A key input into the economic evaluation is the impact of the battery life measured in cycles [18], which for this modelling is given by.

$$\mathrm{Cycles}=\frac{1}{2} \frac{ {{\displaystyle \sum }}_{\mathrm{h}=1}^{\mathrm{H}}|{\mathrm{SOC}}_{ \mathrm{h} }-{ \mathrm{SOC}}_{\mathrm{h}-1}|}{{\mathrm{DoD}}_{\mathrm{avg}}·{\mathrm{K}}_{\mathrm{b}}}$$

(11)

For the purposes of this paper, the BESS will be charged by PV and or grid imports during off-peak periods and dispatched during peak periods (as defined by residential tariffs), until exhaustion. A flowchart describing this process is presented in Figure 2.

2.4. Economic Model

The interaction of the household and network models will be evaluated across a range of economic measures. Through the resulting changes in area maximum, and volume, of demand the network economic impact can be evaluated through capital spending implications, changes in reliability measures, as well as the value of losses saved on the energy not served. This will be in addition to the measures commonly used in the literature reviewed of equipment lifecycle costs, energy displaced, and energy sales at FiT. Economic inputs to the economic model include:

Capex—A range of PV units will be applied across the test network to reflect those currently available and typically installed in the Australian market and is presented in

Table 3. PV system installed costs.

PV Input Parameters	PV1	PV2	PV3	Unit
Size	1.5	3	5	kW
Cost	2100	5000	7500	$AUD
Lifespan	25	25	25	year
Degradation/year	0.5	0.5	0.5	% [54]
Reference temp	25	25	25	C
Panel yield	15	15	15	%

Source: SolarQuotes 2017 [56].

.

The BESS product range under consideration is shown in

Table 4. BESS input parameters.

BESS Input Parameters	Sonnen Batterie Eco	Fronius Solar Battery	Tesla Powerwall	Units
Cost	8900	12,250	10,350	$AUD
Capacity	4	9	13.5	kWh
Cost per kWh	2225	1361	767	$/kWh
Capex reduction/year	5	5	5	%
Efficiency	86%	90%	90%	%
Power	2	4.8	7	kW
Degradation/year	3.5	3.5	3.5	%
Cycles	10,000/10 year	20 year	5000/10 year	-
DoD	100%	80%	100%	%

Source: Product specifications and fact sheets [55,56,58,59].

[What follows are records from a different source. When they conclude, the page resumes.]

/-! ### emit -/

@[simp] theorem State.emit_regs (s : State) (e : OutEvent) : (s.emit e).regs = s.regs := by unfold State.emit; split <;> rfl
@[simp] theorem State.emit_pci (s : State) (e : OutEvent) : (s.emit e).pci = s.pci := by unfold State.emit; split <;> rfl
@[simp] theorem State.emit_hst (s : State) (e : OutEvent) : (s.emit e).hst = s.hst := by unfold State.emit; split <;> rfl
@[simp] theorem State.emit_tmr (s : State) (e : OutEvent) : (s.emit e).tmr = s.tmr := by unfold State.emit; split <;> rfl
@[simp] theorem State.emit_evt (s : State) (e : OutEvent) : (s.emit e).evt = s.evt := by unfold State.emit; split <;> rfl
@[simp] theorem State.emit_store (s : State) (e : OutEvent) : (s.emit e).store = s.store := by unfold State.emit; split <;> rfl
@[simp] theorem State.emit_tbl (s : State) (e : OutEvent) : (s.emit e).tbl = s.tbl := by unfold State.emit; split <;> rfl
@[simp] theorem State.emit_cores (s : State) (e : OutEvent) : (s.emit e).cores = s.cores := by unfold State.emit; split <;> rfl
@[simp] theorem State.emit_beams (s : State) (e : OutEvent) : (s.emit e).beams = s.beams := by unfold State.emit; split <;> rfl
@[simp] theorem State.emit_bin (s : State) (e : OutEvent) : (s.emit e).bin = s.bin := by unfold State.emit; split <;> rfl
@[simp] theorem State.emit_groups (s : State) (e : OutEvent) : (s.emit e).groups = s.groups := by unfold State.emit; split <;> rfl
@[simp] theorem State.emit_census (s : State) (e : OutEvent) : (s.emit e).census = s.census := by unfold State.emit; split <;> rfl
@[simp] theorem State.emit_oat (s : State) (e : OutEvent) : (s.emit e).oat = s.oat := by unfold State.emit; split <;> rfl
@[simp] theorem State.emit_ple (s : State) (e : OutEvent) : (s.emit e).ple = s.ple := by unfold State.emit; split <;> rfl
@[simp] theorem State.emit_ports (s : State) (e : OutEvent) : (s.emit e).ports = s.ports := by unfold State.emit; split <;> rfl
@[simp] theorem State.emit_aud (s : State) (e : OutEvent) : (s.emit e).aud = s.aud := by unfold State.emit; split <;> rfl
@[simp] theorem State.emit_blt (s : State) (e : OutEvent) : (s.emit e).blt = s.blt := by unfold State.emit; split <;> rfl
@[simp] theorem State.emit_dma (s : State) (e : OutEvent) : (s.emit e).dma = s.dma := by unfold State.emit; split <;> rfl
@[simp] theorem State.emit_gpio (s : State) (e : OutEvent) : (s.emit e).gpio = s.gpio := by unfold State.emit; split <;> rfl
@[simp] theorem State.emit_pwr (s : State) (e : OutEvent) : (s.emit e).pwr = s.pwr := by unfold State.emit; split <;> rfl
@[simp] theorem State.emit_sys (s : State) (e : OutEvent) : (s.emit e).sys = s.sys := by unfold State.emit; split <;> rfl
@[simp] theorem State.emit_free (s : State) (e : OutEvent) : (s.emit e).free = s.free := by unfold State.emit; split <;> rfl
@[simp] theorem State.emit_pending (s : State) (e : OutEvent) : (s.emit e).pending = s.pending := by unfold State.emit; split <;> rfl

/-! ### askHost -/

@[simp] theorem State.askHost_regs (s : State) (a n : Nat) : (s.askHost a n).regs = s.regs := by unfold State.askHost; split <;> simp
@[simp] theorem State.askHost_pci (s : State) (a n : Nat) : (s.askHost a n).pci = s.pci := by unfold State.askHost; split <;> simp
@[simp] theorem State.askHost_hst (s : State) (a n : Nat) : (s.askHost a n).hst = s.hst := by unfold State.askHost; split <;> simp
@[simp] theorem State.askHost_tmr (s : State) (a n : Nat) : (s.askHost a n).tmr = s.tmr := by unfold State.askHost; split <;> simp
@[simp] theorem State.askHost_evt (s : State) (a n : Nat) : (s.askHost a n).evt = s.evt := by unfold State.askHost; split <;> simp
@[simp] theorem State.askHost_store (s : State) (a n : Nat) : (s.askHost a n).store = s.store := by unfold State.askHost; split <;> simp
@[simp] theorem State.askHost_tbl (s : State) (a n : Nat) : (s.askHost a n).tbl = s.tbl := by unfold State.askHost; split <;> simp
@[simp] theorem State.askHost_cores (s : State) (a n : Nat) : (s.askHost a n).cores = s.cores := by unfold State.askHost; split <;> simp
@[simp] theorem State.askHost_beams (s : State) (a n : Nat) : (s.askHost a n).beams = s.beams := by unfold State.askHost; split <;> simp
@[simp] theorem State.askHost_bin (s : State) (a n : Nat) : (s.askHost a n).bin = s.bin := by unfold State.askHost; split <;> simp
@[simp] theorem State.askHost_groups (s : State) (a n : Nat) : (s.askHost a n).groups = s.groups := by unfold State.askHost; split <;> simp
@[simp] theorem State.askHost_census (s : State) (a n : Nat) : (s.askHost a n).census = s.census := by unfold State.askHost; split <;> simp
@[simp] theorem State.askHost_oat (s : State) (a n : Nat) : (s.askHost a n).oat = s.oat := by unfold State.askHost; split <;> simp
@[simp] theorem State.askHost_ple (s : State) (a n : Nat) : (s.askHost a n).ple = s.ple := by unfold State.askHost; split <;> simp
@[simp] theorem State.askHost_ports (s : State) (a n : Nat) : (s.askHost a n).ports = s.ports := by unfold State.askHost; split <;> simp
@[simp] theorem State.askHost_aud (s : State) (a n : Nat) : (s.askHost a n).aud = s.aud := by unfold State.askHost; split <;> simp
@[simp] theorem State.askHost_blt (s : State) (a n : Nat) : (s.askHost a n).blt = s.blt := by unfold State.askHost; split <;> simp
@[simp] theorem State.askHost_dma (s : State) (a n : Nat) : (s.askHost a n).dma = s.dma := by unfold State.askHost; split <;> simp
@[simp] theorem State.askHost_gpio (s : State) (a n : Nat) : (s.askHost a n).gpio = s.gpio := by unfold State.askHost; split <;> simp
@[simp] theorem State.askHost_pwr (s : State) (a n : Nat) : (s.askHost a n).pwr = s.pwr := by unfold State.askHost; split <;> simp
@[simp] theorem State.askHost_sys (s : State) (a n : Nat) : (s.askHost a n).sys = s.sys := by unfold State.askHost; split <;> simp
@[simp] theorem State.askHost_free (s : State) (a n : Nat) : (s.askHost a n).free = s.free := by unfold State.askHost; split <;> simp
@[simp] theorem State.askHost_pending (s : State) (a n : Nat) : (s.askHost a n).pending = s.pending := by unfold State.askHost; split <;> simp

/-! ### putHost -/

@[simp] theorem State.putHost_regs (s : State) (a : Nat) (bs : List Byte) : (s.putHost a bs).regs = s.regs := by unfold State.putHost; split <;> simp
@[simp] theorem State.putHost_pci (s : State) (a : Nat) (bs : List Byte) : (s.putHost a bs).pci = s.pci := by unfold State.putHost; split <;> simp
@[simp] theorem State.putHost_hst (s : State) (a : Nat) (bs : List Byte) : (s.putHost a bs).hst = s.hst := by unfold State.putHost; split <;> simp
@[simp] theorem State.putHost_tmr (s : State) (a : Nat) (bs : List Byte) : (s.putHost a bs).tmr = s.tmr := by unfold State.putHost; split <;> simp
@[simp] theorem State.putHost_evt (s : State) (a : Nat) (bs : List Byte) : (s.putHost a bs).evt = s.evt := by unfold State.putHost; split <;> simp
@[simp] theorem State.putHost_store (s : State) (a : Nat) (bs : List Byte) : (s.putHost a bs).store = s.store := by unfold State.putHost; split <;> simp
@[simp] theorem State.putHost_tbl (s : State) (a : Nat) (bs : List Byte) : (s.putHost a bs).tbl = s.tbl := by unfold State.putHost; split <;> simp
@[simp] theorem State.putHost_cores (s : State) (a : Nat) (bs : List Byte) : (s.putHost a bs).cores = s.cores := by unfold State.putHost; split <;> simp
@[simp] theorem State.putHost_beams (s : State) (a : Nat) (bs : List Byte) : (s.putHost a bs).beams = s.beams := by unfold State.putHost; split <;> simp
@[simp] theorem State.putHost_bin (s : State) (a : Nat) (bs : List Byte) : (s.putHost a bs).bin = s.bin := by unfold State.putHost; split <;> simp
@[simp] theorem State.putHost_groups (s : State) (a : Nat) (bs : List Byte) : (s.putHost a bs).groups = s.groups := by unfold State.putHost; split <;> simp
@[simp] theorem State.putHost_census (s : State) (a : Nat) (bs : List Byte) : (s.putHost a bs).census = s.census := by unfold State.putHost; split <;> simp
@[simp] theorem State.putHost_oat (s : State) (a : Nat) (bs : List Byte) : (s.putHost a bs).oat = s.oat := by unfold State.putHost; split <;> simp
@[simp] theorem State.putHost_ple (s : State) (a : Nat) (bs : List Byte) : (s.putHost a bs).ple = s.ple := by unfold State.putHost; split <;> simp
@[simp] theorem State.putHost_ports (s : State) (a : Nat) (bs : List Byte) : (s.putHost a bs).ports = s.ports := by unfold State.putHost; split <;> simp
@[simp] theorem State.putHost_aud (s : State) (a : Nat) (bs : List Byte) : (s.putHost a bs).aud = s.aud := by unfold State.putHost; split <;> simp
@[simp] theorem State.putHost_blt (s : State) (a : Nat) (bs : List Byte) : (s.putHost a bs).blt = s.blt := by unfold State.putHost; split <;> simp
@[simp] theorem State.putHost_dma (s : State) (a : Nat) (bs : List Byte) : (s.putHost a bs).dma = s.dma := by unfold State.putHost; split <;> simp
@[simp] theorem State.putHost_gpio (s : State) (a : Nat) (bs : List Byte) : (s.putHost a bs).gpio = s.gpio := by unfold State.putHost; split <;> simp
@[simp] theorem State.putHost_pwr (s : State) (a : Nat) (bs : List Byte) : (s.putHost a bs).pwr = s.pwr := by unfold State.putHost; split <;> simp
@[simp] theorem State.putHost_sys (s : State) (a : Nat) (bs : List Byte) : (s.putHost a bs).sys = s.sys := by unfold State.putHost; split <;> simp
@[simp] theorem State.putHost_free (s : State) (a : Nat) (bs : List Byte) : (s.putHost a bs).free = s.free := by unfold State.putHost; split <;> simp
@[simp] theorem State.putHost_pending (s : State) (a : Nat) (bs : List Byte) : (s.putHost a bs).pending = s.pending := by unfold State.putHost; split <;> simp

. The costs quoted are as installed including inverter. The model will assume replacement BESS are to the same specifications as originally. The model will be run across scenarios of projected price reduction forecasts. Based on cumulative manufactured capacity, stationary BESS units costs are forecast to fall to a range of $USD 290–520 by 2030, noting that the Tesla Powerwall option already falls within this range [57]. Due to the uncertainty of outlook regarding BESS cost curves a conservative 5% Year on Year (YoY) reduction will be applied to the base case BESS costs. Operational and maintenance spending is assumed to be $0 for household PV and BSS kit [57].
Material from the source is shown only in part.